### WORK TO COMPLETE
Please copy each line in the records below that contains the string "nothing".

----

/-- The last signature index and none left; a sensor that logs and one that resets; a device without power. -/
theorem witness_AttestationSensorsPower :
    (∀ i ∈ [2 ^ 20 - 1, 2 ^ 20], let s : State :=
      { W with boot := { W.boot with signatureIndex := i }, subject := { Subject.none with data := List.replicate 32 1 } }
      s.subject.data.length = 32 ∧ s.subject.flag = false ∧ s.boot.signatureIndex = i) ∧
    (let s : State := { W with boot := { W.boot with sensorActions := [.erase, .halt, .halt, .log] }, subject := { Subject.none with who := 8 } }
     3 < 4 ∧ s.subject.who = 2 ^ 3 ∧ s.boot.sensorActions[3]? = some .log ∧ NoRing s) ∧
    (let s : State := { W with subject := { Subject.none with who := 1 } }
     s.subject.who = 2 ^ 0 ∧ s.boot.sensorActions[0]? = some .erase) ∧
    State.powered { W with powered := false } = false :=
  ⟨by decide +kernel, ⟨by decide +kernel, by decide +kernel, by decide +kernel, noRing_of (by decide +kernel)⟩, by decide +kernel, rfl⟩


/-- The state in which the placed gang or hart has the next turn with a word. -/
def turnState (w : Nat) : State := State.reset.withFetchWord 32 w

/-- The same as the turn begins: the port's turn is taken, and gang 0's group 0 is to issue. -/
def portTurn (s : State) : State :=
  let s0 : State := { s with agenda := [], idle := false }
  { s0.setPort 0 (portKey 0 0) { last := 1, busy := s.clock + 1 } with gang := 0, group := 0, idle := false }

/-- Without its frame the placed context fetches nothing. -/
def unmapped (s : State) : State := { s with contexts := s.contexts.put 1 { placedContext with grants := [] } }

/-- The sector of the word at the pc is bad. -/
def spoilt (s : State) : State := { s with badSectors := [0x2000] }

/-- The error of a fetch. -/
def errOf {α : Type} (x : Except (Trap × DWord × Nat × Nat) α) : Trap × DWord × Nat × Nat :=
  match x with
  | .error f => f
  | .ok _ => (.protection, 0, 0, 0)
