-- ==== Sys2Proof/Machine/Dispatch.lean ====
section
/-! DEFINITION. The dispatch: one arm per command, one direct call of its meaning. -/

namespace Sys2Proof.Machine

def exec (i : Instr) (s : State) : Host.Outcome State Fault Refusal :=
  match i with
  | .finit => Sys2Proof.Machine.execFinit s
  | .fclex => Sys2Proof.Machine.execFclex s
  | .stsw => Sys2Proof.Machine.execStsw s
  | .stcw => Sys2Proof.Machine.execStcw s
  | .ldcw => Sys2Proof.Machine.execLdcw s
  | .fldReg n => Sys2Proof.Machine.execFldReg n s
  | .fldImm => Sys2Proof.Machine.execFldImm s
  | .fldc c => Sys2Proof.Machine.execFldc c s
  | .fst n => Sys2Proof.Machine.execFst n s
  | .fstp n => Sys2Proof.Machine.execFstp n s
  | .fxch n => Sys2Proof.Machine.execFxch n s
  | .ffree n => Sys2Proof.Machine.execFfree n s
  | .ffreep n => Sys2Proof.Machine.execFfreep n s
  | .pop => Sys2Proof.Machine.execPop s
  | .rdst n => Sys2Proof.Machine.execRdst n s
  | .faddStSti n => Sys2Proof.Machine.execFaddStSti n s
  | .faddStiSt n => Sys2Proof.Machine.execFaddStiSt n s
  | .faddImm => Sys2Proof.Machine.execFaddImm s
  | .faddp n => Sys2Proof.Machine.execFaddp n s
  | .fsubStSti n => Sys2Proof.Machine.execFsubStSti n s
  | .fsubStiSt n => Sys2Proof.Machine.execFsubStiSt n s
  | .fsubImm => Sys2Proof.Machine.execFsubImm s
  | .fsubrStSti n => Sys2Proof.Machine.execFsubrStSti n s
  | .fsubrStiSt n => Sys2Proof.Machine.execFsubrStiSt n s
  | .fsubrImm => Sys2Proof.Machine.execFsubrImm s
  | .fsubp n => Sys2Proof.Machine.execFsubp n s
  | .fsubrp n => Sys2Proof.Machine.execFsubrp n s
  | .fmulStSti n => Sys2Proof.Machine.execFmulStSti n s
  | .fmulStiSt n => Sys2Proof.Machine.execFmulStiSt n s
  | .fmulImm => Sys2Proof.Machine.execFmulImm s
  | .fmulp n => Sys2Proof.Machine.execFmulp n s
  | .fdivStSti n => Sys2Proof.Machine.execFdivStSti n s
  | .fdivStiSt n => Sys2Proof.Machine.execFdivStiSt n s
  | .fdivImm => Sys2Proof.Machine.execFdivImm s
  | .fdivrStSti n => Sys2Proof.Machine.execFdivrStSti n s
  | .fdivrStiSt n => Sys2Proof.Machine.execFdivrStiSt n s
  | .fdivrImm => Sys2Proof.Machine.execFdivrImm s
  | .fdivp n => Sys2Proof.Machine.execFdivp n s
  | .fdivrp n => Sys2Proof.Machine.execFdivrp n s
  | .fl2x => Sys2Proof.Machine.execFl2x s
  | .fl2xp1 => Sys2Proof.Machine.execFl2xp1 s

end Sys2Proof.Machine
end

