/-! ### Stack management -/

/-- 46_stack_mgmt_aux.md R295 to R297: FST and FSTP copy ST(0) verbatim over whatever ST(i) held; an Empty ST(0) is a
stack underflow that stores INDEF when masked; FSTP then pops. -/
def Obligations.FstAndFstpStore : Prop :=
  (∀ n : RegIdx, encode (.fst n) = 0x5000 + n.setWidth 16 ∧ encode (.fstp n) = 0x5400 + n.setWidth 16) ∧
    ∀ (n : RegIdx) (s : State),
      ((s.slot s.top).tag ≠ .empty →
        exec (.fst n) s = .next (setSlot (s.top + n) (s.slot s.top) { s with resp := some (doneResponse 0) }) ∧
        exec (.fstp n) s =
          .next { emptyTag s.top (setSlot (s.top + n) (s.slot s.top) s) with
            top := s.top + 1, resp := some (doneResponse 0) }) ∧
      ((s.slot s.top).tag = .empty → s.cw.mask.getLsbD 6 = true → s.cw.mask.getLsbD 0 = true →
        exec (.fst n) s =
          .next (setSlot (s.top + n) indef
            { s with sticky := s.sticky ||| 0x41, c1 := true, resp := some (doneResponse 0) }) ∧
        exec (.fstp n) s =
          .next { emptyTag s.top (setSlot (s.top + n) indef s) with
            top := s.top + 1, sticky := s.sticky ||| 0x41, c1 := true, resp := some (doneResponse 0) }) ∧
      ((s.slot s.top).tag = .empty → (s.cw.mask.getLsbD 6 = false ∨ s.cw.mask.getLsbD 0 = false) →
        exec (.fst n) s = .next (faulted 0x41 s) ∧ exec (.fstp n) s = .next (faulted 0x41 s))

/-- 46_stack_mgmt_aux.md R292: FXCH exchanges all four fields of the two registers; an Empty one among them is one
stack underflow, and when that is masked the exchange is done all the same. -/
def Obligations.FxchExchanges : Prop :=
  (∀ n : RegIdx, encode (.fxch n) = 0x5800 + n.setWidth 16) ∧
    (∀ (n : RegIdx) (s : State),
      ((s.slot s.top).tag ≠ .empty → (s.slot (s.top + n)).tag ≠ .empty → exec (.fxch n) s =
        .next (setSlot (s.top + n) (s.slot s.top)
          (setSlot s.top (s.slot (s.top + n)) { s with resp := some (doneResponse 0) }))) ∧
      (((s.slot s.top).tag = .empty ∨ (s.slot (s.top + n)).tag = .empty) → exec (.fxch n) s =
        .next (if s.cw.mask.getLsbD 6 && s.cw.mask.getLsbD 0 then
          setSlot (s.top + n) (s.slot s.top) (setSlot s.top (s.slot (s.top + n))
            { s with sticky := s.sticky ||| 0x41, c1 := true, resp := some (doneResponse 0) })
        else faulted 0x41 s))) ∧
    ∀ (n : RegIdx) (s : State), (s.slot s.top).tag ≠ .empty → (s.slot (s.top + n)).tag ≠ .empty →
      runCommands [.fxch n, .fxch n] s = .next { s with resp := some (doneResponse 0) }

/-- 46_stack_mgmt_aux.md R293, R294: FFREE empties the tag of ST(i) and nothing else; FFREEP then pops, and FFREEP
ST(0) has the effect of POP. -/
def Obligations.FfreeAndFfreepEffect : Prop :=
  (∀ n : RegIdx, encode (.ffree n) = 0x6000 + n.setWidth 16 ∧ encode (.ffreep n) = 0x6400 + n.setWidth 16) ∧
    (∀ (n : RegIdx) (s : State),
      exec (.ffree n) s = .next (setSlot (s.top + n) { s.slot (s.top + n) with tag := .empty }
        { s with resp := some (doneResponse 0) }) ∧
      ∃ t, exec (.ffreep n) s = .next t ∧
        t = { s with slots := t.slots, top := s.top + 1, resp := some (doneResponse 0) } ∧
        ∀ p : RegIdx, t.slot p =
          if p = s.top + n ∨ p = s.top then { s.slot p with tag := .empty } else s.slot p) ∧
    ∀ s : State, exec (.ffreep 0) s = exec .pop s

/-! ### Arithmetic -/

/-- 42_add_sub.md R210 (with R200 to R205, R208, R209): every add and subtract command, on operands that are there and
with the kinds it raises masked, completes with the result, flags and C1 of the table over exact rationals. -/
def Obligations.AddAndSubtractComplete : Prop :=
  ∀ (i : Instr) (row : ArithRow) (s : State) (A B : FpuValue),
    arithRow i = some row → (row.op = .add ∨ row.op = .sub) → ArithOperands row s A B →
    AllMasked s.cw ((ruleArith row.op s.cw A B).first ||| (ruleArith row.op s.cw A B).second) →
    exec i s = .next (finishWith (ruleArith row.op s.cw A B) row.dest row.pops s)
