-- ==== Sys2Proof/Tests/Slice0.lean ====
section
/-! SUPPORT. Tests of the model. Expected results are taken from spec/, as each comment says: the words from
30_encoding.md R96, the results from the examples of the command rules and of 95_test_vectors.md. -/

namespace Sys2Proof.Tests

open Sys2Proof.Machine

/-! ### WellFormed: what it refuses -/

/-- R321: the constant indices 12 to 15 are refused and 11 is not. -/
theorem test_fldc_wellFormed :
    ¬ (Instr.fldc 12).WellFormed ∧ ¬ (Instr.fldc 13).WellFormed ∧ ¬ (Instr.fldc 14).WellFormed ∧
      ¬ (Instr.fldc 15).WellFormed ∧ (Instr.fldc 11).WellFormed := by decide

/-! ### Words of R96 -/

/-- Control and status commands. -/
theorem test_decode_control :
    decode 0x0800 = .ok .finit ∧ decode 0x1000 = .ok .fclex ∧ decode 0x1800 = .ok .stsw ∧
      decode 0x2000 = .ok .stcw ∧ decode 0x2800 = .ok .ldcw := by decide

/-- Register stack and stack management. -/
theorem test_decode_stack :
    decode 0x4003 = .ok (.fldReg 3) ∧ decode 0x4080 = .ok .fldImm ∧ decode 0x4803 = .ok (.fldc 3) ∧
      decode 0x5005 = .ok (.fst 5) ∧ decode 0x5402 = .ok (.fstp 2) ∧ decode 0x5802 = .ok (.fxch 2) ∧
      decode 0x6007 = .ok (.ffree 7) ∧ decode 0x6400 = .ok (.ffreep 0) ∧ decode 0x6800 = .ok .pop ∧
      decode 0x7003 = .ok (.rdst 3) := by decide

/-- Add and subtract. -/
theorem test_decode_add_sub :
    decode 0x8002 = .ok (.faddStSti 2) ∧ decode 0x8105 = .ok (.faddStiSt 5) ∧ decode 0x8080 = .ok .faddImm ∧
      decode 0x8501 = .ok (.faddp 1) ∧ decode 0x8804 = .ok (.fsubStSti 4) ∧ decode 0x8901 = .ok (.fsubStiSt 1) ∧
      decode 0x8880 = .ok .fsubImm ∧ decode 0x8A06 = .ok (.fsubrStSti 6) ∧ decode 0x8B03 = .ok (.fsubrStiSt 3) ∧
      decode 0x8A80 = .ok .fsubrImm ∧ decode 0x8D01 = .ok (.fsubp 1) ∧ decode 0x8F01 = .ok (.fsubrp 1) := by decide

/-- Multiply and divide. -/
theorem test_decode_mul_div :
    decode 0x9002 = .ok (.fmulStSti 2) ∧ decode 0x9107 = .ok (.fmulStiSt 7) ∧ decode 0x9080 = .ok .fmulImm ∧
      decode 0x9501 = .ok (.fmulp 1) ∧ decode 0x9804 = .ok (.fdivStSti 4) ∧ decode 0x9901 = .ok (.fdivStiSt 1) ∧
      decode 0x9880 = .ok .fdivImm ∧ decode 0x9A06 = .ok (.fdivrStSti 6) ∧ decode 0x9B03 = .ok (.fdivrStiSt 3) ∧
      decode 0x9A80 = .ok .fdivrImm ∧ decode 0x9D01 = .ok (.fdivp 1) ∧ decode 0x9F01 = .ok (.fdivrp 1) := by decide

/-- Logarithms. -/
theorem test_decode_log : decode 0xC000 = .ok .fl2x ∧ decode 0xC800 = .ok .fl2xp1 := by decide

/-- R108: one word for each clause, refused by name. -/
theorem test_decode_illegal :
    decode 0x0000 = .error .reservedOpc ∧ decode 0x8010 = .error .reservedBits ∧
      decode 0x8200 = .error .flagCombination ∧ decode 0x8008 = .error .indexField ∧
      decode 0x0801 = .error .indexField ∧ decode 0x480C = .error .reservedConstant := by decide

/-- R111: every pseudo-instruction stands for the word the table gives. -/
theorem test_pseudo_words :
    [Pseudo.fld1, .fldl2t, .fldl2e, .fldpi, .fldlg2, .fldln2, .fldz, .fxch, .faddp, .fsubp, .fsubrp, .fmulp, .fdivp,
        .fdivrp].map (fun p => encode p.expand) =
      [0x4800, 0x4801, 0x4802, 0x4803, 0x4806, 0x4807, 0x4808, 0x5801, 0x8501, 0x8D01, 0x8F01, 0x9501, 0x9D01,
        0x9F01] := by decide

/-! ### Small states -/

/-- A state with the given control word and `top`, `ST(0)`, `ST(1)`, … as listed, the other slots Empty. -/
def regs (cw : ControlWord) (top : RegIdx) (xs : List FpuValue) : State :=
  xs.zipIdx.foldl (fun s p => setSlot (top + BitVec.ofNat 3 p.2) p.1 s) { State.reset with cw := cw, top := top }

/-- The value stands on the operand port. -/
def offered (v : FpuValue) (s : State) : State := { s with opnd := packValue v }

----

### ANSWER BELOW
/-- Without its frame the placed context fetches nothing. -/
/-- 46_stack_mgmt_aux.md R293, R294: FFREE empties the tag of ST(i) and nothing else; FFREEP then pops, and FFREEP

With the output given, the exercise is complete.